In the Muslim world, the term ‘third gender’ generally refers to the eunuch of Ottoman harems, but there are many other figures representing third gender persons in the Islamic context, varying across different countries and times, especially regarding the figure of what is more commonly known as the ‘effeminate man’: mukhannath in the Medinese period (Nawawy 1991); Ottoman köçek in the seventeenth century (Popescu-Judetz 1982: 48; Van Dobben 2008: 43); khawal in Egypt in the late eighteenth and early nineteenth centuries (Fortier, in this volume); khanīth in Oman (Wikan 1977, 1982); gūrdigan in Mauritania (Fortier 2019a); hijra in India (Nanda 1990; Lal 1999; Reddy 2005; Reddy and Nanda 2009; Jami 2005; Boisvert 2018; Fortier 2020a2); hijra, khusra or khwāja sirā in Pakistan (Frembgen 2011; Khan 2014, 2016; Nisar 2022); waria or transpuan in Indonesia (Kjaran and Naeimi, in this volume); and bacha birish in Afghanistan (De Lind van Wijngaarden and Rani 2011). Within the limits of this article, I focus on some figures of third gender from different periods and countries in the Middle East.

The Recognition of Khunthā or Intersex in Islam

The Qur’ān provides clear assertation of sex difference as exemplified in the verses (Sura 92, verses 1–4): ‘That which created the male and the female’ (Arberry 1980: 595). Khalīl (1995: 453), the Sunnī jurist of the fourteenth century, wondered about the status of the hermaphrodite or khunthā in the last lines of his Compendium (Mukhtaṣar) which is a reference for Malīkī jurisprudence. As it is obvious that there is no ‘true hermaphrodite’ or people born with a physical body combining integrally both sexes, the term hermaphrodite is used here to translate the Islamic legal concept, because to speak of ‘intersex’ in such a context would be anachronistic, as this term is new and related to the West. What seems a problem for the Sunnī jurist is less the sexual ambiguity of a person but their gender ambiguity.

The necessity to identify gender identity in a clear way comes from the fact that men and women don't benefit from the same rights from a legal point of view, in particular regarding inheritance (Sanders 1991: 74–95). So, Khalīl (1995: 453) tries to define the key biological and sexual characteristics of the person to allow him to determine if the hermaphrodite is a man or a woman: position of the urinary lacuna, the quantity and speed of the urine, pilosity of the beard, emission of sperm, appearance of menses and breasts.

However, if it is impossible to decide at puberty, Khalīl asserts that the khunthā has the right in terms of inheritance to half of a man's part and half of a woman's part (ibid.). They are thus considered, in this context, as half man–half woman, belonging to both categories. There is indeed, in this case, recognition of a third gender. Islamic jurisprudence does not refer to an emasculation which would transform the hermaphrodite body into a female one. There is no necessity to mono-gender this hermaphrodite body (Fortier 2014). But Khalīl recognizes it as a bigendered body related to a special juridical status different from men's and women's ones.
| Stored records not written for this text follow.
-- ==== Sys2Proof/Machine/Mgmt.lean ====
section
/-! DEFINITION. The management port and the Curator lane (spec/17_register_index.md): what a read returns, clears and latches (R424,
R425, R427 to R430), where a write of each offset goes (R425, R426), the live map and the hash registers (R39, R41), the Curator's SRAM
and mailbox (R291, R430 to R433), the package timestamp (R415) and the IEEE 1149.1 port (R420). -/

namespace Sys2Proof.Machine

/-! ### The selected Ledger row (spec/06_ledger.md, LDG_ROW_SEL) -/

/-- The valid binding whose rows hold a physical row. -/
def State.bindOfRow (s : State) (p : Nat) : Option Nat :=
  (List.range 32).find? (fun n => s.bindOk n && decide ((s.bindRowsOf n).1 ≤ p) && decide (p < (s.bindRowsOf n).1 + (s.bindRowsOf n).2))

/-- The selected row is one of a pair. -/
def State.selPair (s : State) : Bool :=
  match s.bindOfRow (s.rd LDG_ROW_SEL.ROW) with
  | some n => s.flagI LDG_BIND_CTL.SHADOW n
  | none => false

/-- The state of the tile row that the selected row is, or is a half of. -/
def State.selSt (s : State) : RowSt :=
  let p := s.rd LDG_ROW_SEL.ROW
  let base := match s.bindOfRow p with
    | some n => if s.flagI LDG_BIND_CTL.SHADOW n then p - (p - (s.bindRowsOf n).1) % 2 else p
    | none => p
  tget RowSt.init s.ldg.st base

/-- LDG_ROW_STATE of the selected row; OVF describes the cells of the physical row alone. -/
def State.rowStateWord (s : State) : Word :=
  let p := s.rd LDG_ROW_SEL.ROW
  let t := s.selSt
  let mode := match s.bindOfRow p with
    | some n => s.flagI LDG_BIND_CTL.MODE n
    | none => false
  let put (b : Bool) (k : Nat) : Nat := b.toNat * 2 ^ k
  BitVec.ofNat 32 (put (s.bindOfRow p).isSome 31 + put s.selPair 30 + put t.live 29 + put t.draining 28 + put t.psn 27
    + put (!mode && rowOvf (s.rowImg p)) 26 + put mode 25)

/-- Word `w` of the selected cell of the selected row. -/
def State.cellWord (s : State) (w : Nat) : Word :=
  (s.rowImg (s.rd LDG_ROW_SEL.ROW)).extractLsb' (320 * s.rd LDG_ROW_SEL.CELL + 32 * w) 32

/-! ### Reads (R425, R427, R428, R430) -/

/-- What an offset below the SRAM window shows: 0 when it is reserved (R425), the values that follow the state, and otherwise the
stored word. -/
def State.live (s : State) (off : Nat) : Word :=
  let w := s.word off
  if (regRow s.s64 off).isNone then 0
  else if off = ALT_PIN_MASK.word.off then BitVec.ofNat 32 s.pinMask
  else if off = PWR_RET_EST.word.off then (if s.start.loaded then s.retEstWord else w)
  else if off = MIR_STATUS.word.off then fieldPut MIR_STATUS.PEER_LIVE w s.pins.peerLive.toNat
  else if off = MIR_UNMIR.word.off then BitVec.ofNat 32 s.unmirrored
  else if off = PMU_STATUS.word.off then fieldPut PMU_STATUS.FROZEN w (s.rd PMU_GCTL.FREEZE)
  else if off = LDG_ROW_STATE.word.off then s.rowStateWord
  else if off = LDG_ROW_CUR.word.off then s.selSt.cur
  else if off = LDG_ROW_SEED_LO.word.off then s.selSt.seed.setWidth 32
  else if off = LDG_ROW_SEED_HI.word.off then s.selSt.seed.extractLsb' 32 32
  else if LDG_CELL_W.word.off ≤ off && off < LDG_CELL_W.word.off + 40 then s.cellWord ((off - LDG_CELL_W.word.off) / 4)
  else if off = CHN_ROW_TOK.word.off then BitVec.ofNat 32 (2 * s.selSt.toks.toNat + s.selSt.tokl.toNat)
  else if off = CUR_IMG_DATA.word.off then tget 0 s.img.buf (s.rd CUR_IMG_ADDR.ADDR)
  else w

/-- The registers that a read of this one latches (R428). -/
def latchGroup (off : Nat) : List Nat :=
  if off = PMU_CYC_LO.word.off then [PMU_CYC_HI.word.off]
  else if PMU_EVSEL.word.off ≤ off && off < PMU_EVSEL.word.off + 256 && off % 32 = 8 then [off + 4]
  else if off = LDG_ROW_SEED_LO.word.off then [LDG_ROW_SEED_HI.word.off]
  else if off = LDG_CELL_W.word.off then (List.range 9).map (fun w => off + 4 * (w + 1))
  else if off = MIR_LAST_TS_LO.word.off then [MIR_LAST_TS_HI.word.off]
  else []

/-- The offset belongs to the cell group, whose latch outlives other reads. -/
def cellLatch (off : Nat) : Bool := decide (LDG_CELL_W.word.off ≤ off) && decide (off < LDG_CELL_W.word.off + 40)

/-- A management read ends every latch but that of the cell group (R428). -/
def State.endLatch (s : State) : State := { s with latch := tfilter (fun k _ => cellLatch k) s.latch }

/-- A write of LDG_ROW_SEL ends the latch of the cell group. -/
def State.endCells (s : State) : State := { s with latch := tfilter (fun k _ => !(cellLatch k)) s.latch }

/-- Latch the group that this read begins. -/
def State.startLatch (s : State) (off : Nat) : State :=
  (latchGroup off).foldl (fun t k => { t with latch := tset t.latch k (s.live k) }) s

/-- What a management read changes: the latches, the RC fields it returns (R427), and the values staged in a binding entry (R160). -/
def State.afterRead (s : State) (off : Nat) : State :=
  let s := s.endLatch.startLatch off
  let s := match regRow s.s64 off with
    | some r => if r.rc = 0 then s else s.setWord off (s.word off &&& ~~~(BitVec.ofNat 32 r.rc))
    | none => s
  if LDG_BIND_BASE_LO.word.off ≤ off && off < LDG_BIND_BASE_LO.word.off + 512
  then s.unstage ((off - LDG_BIND_BASE_LO.word.off) / 16) else s

/-- A read of the SRAM window (R430): 0 in state RESET; an uncorrectable word is answered POISON and is an event of R367. -/
def State.sramRead (s : State) (x : Nat) (src : MgSrc) : State :=
  if s.rd CUR_FW_STATUS.STATE = 0 then s.ok src
  else
    let w := tget 0 s.cur.sram (x / 4)
    match tget Ecc.ok s.cur.ecc (x / 4) with
    | .double => (s.answer src stPoison rsnNone w).wdtEvent 2
    | _ => s.answer src stOk rsnNone w

/-- A read once the gate has passed it. The Curator sees the live word and changes nothing but CUR_IMG_ADDR (R270, R427). -/
def State.readAs (s : State) (off : Nat) (src : MgSrc) : State :=
  let mg := !(isCurator src)
  if mg && 0x30000 ≤ off && off < 0x31000 && s.rd CUR_FW_STATUS.STATE != 3 then (s.endLatch).refuse src rsnFwUnverified
  else if 0x40000 ≤ off && off < 0x80000 then (if mg then s.endLatch else s).sramRead (off - 0x40000) src
  else
    let v := if mg then (tfind s.latch off).getD (s.live off) else s.live off
    let s := if mg then s.afterRead off else s
    let s := if off = CUR_IMG_DATA.word.off then s.imgNext else s
    s.answer src stOk rsnNone v

/-- The gate of a read (R408, R429). The failed state serves every read. -/
def State.mgRead (s : State) (c : Instr) (off : Nat) (src : MgSrc) : State :=
  if isCurator src then s.readAs off src
  else if !s.mgReady then { s with front := { s.front with mgWait := some c } }
  else if s.dark && !(darkBlock off) then s.endLatch.answer src stParked rsnNone
  else if isReserved src then s.refuse src rsnField
  else s.readAs off src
Although it is not well known, this Islamic jurist created a third legal status for hermaphroditism, that is to say in today's terms, for intersex (Fortier 2017). In this volume, Noemi Linardi analyses Arabic novels from the Gulf – Khātim (1991), by the Saudi novelist Raja ‘Ālim, and Ḥābī (2019), by the Kuwaiti writer Tālib al-Rifā‘ī – that deal with an intersex character called khunthā or even al-jins ath-thālith, literally ‘third gender’.

The Archetypal ‘Effeminate’ Figure of the Medinese Mukhannath and its Posterity

Already in Medina, at the time of the Prophet, in the seventeenth and eighteenth centuries, the term in classic Arabic of mukhannath, which means ‘the effeminate’, is known through a ḥadīth which stated that Mohammed ‘cursed effeminate men (al-mukhannathin min ar-rijāl) and mannish women (al-mutarajjilat min an-nisā)’ (Nawawy 1991: 435). The etymology of this term refers to sweetness, curvature, and languidness, qualities which are considered specific to women (Bouhdiba 1979: 55). We find the same Arabic triliteral root /k-n-th/ in the word khunthā which designates in Muslim jurisprudence (fiqh) the ‘hermaphrodite’.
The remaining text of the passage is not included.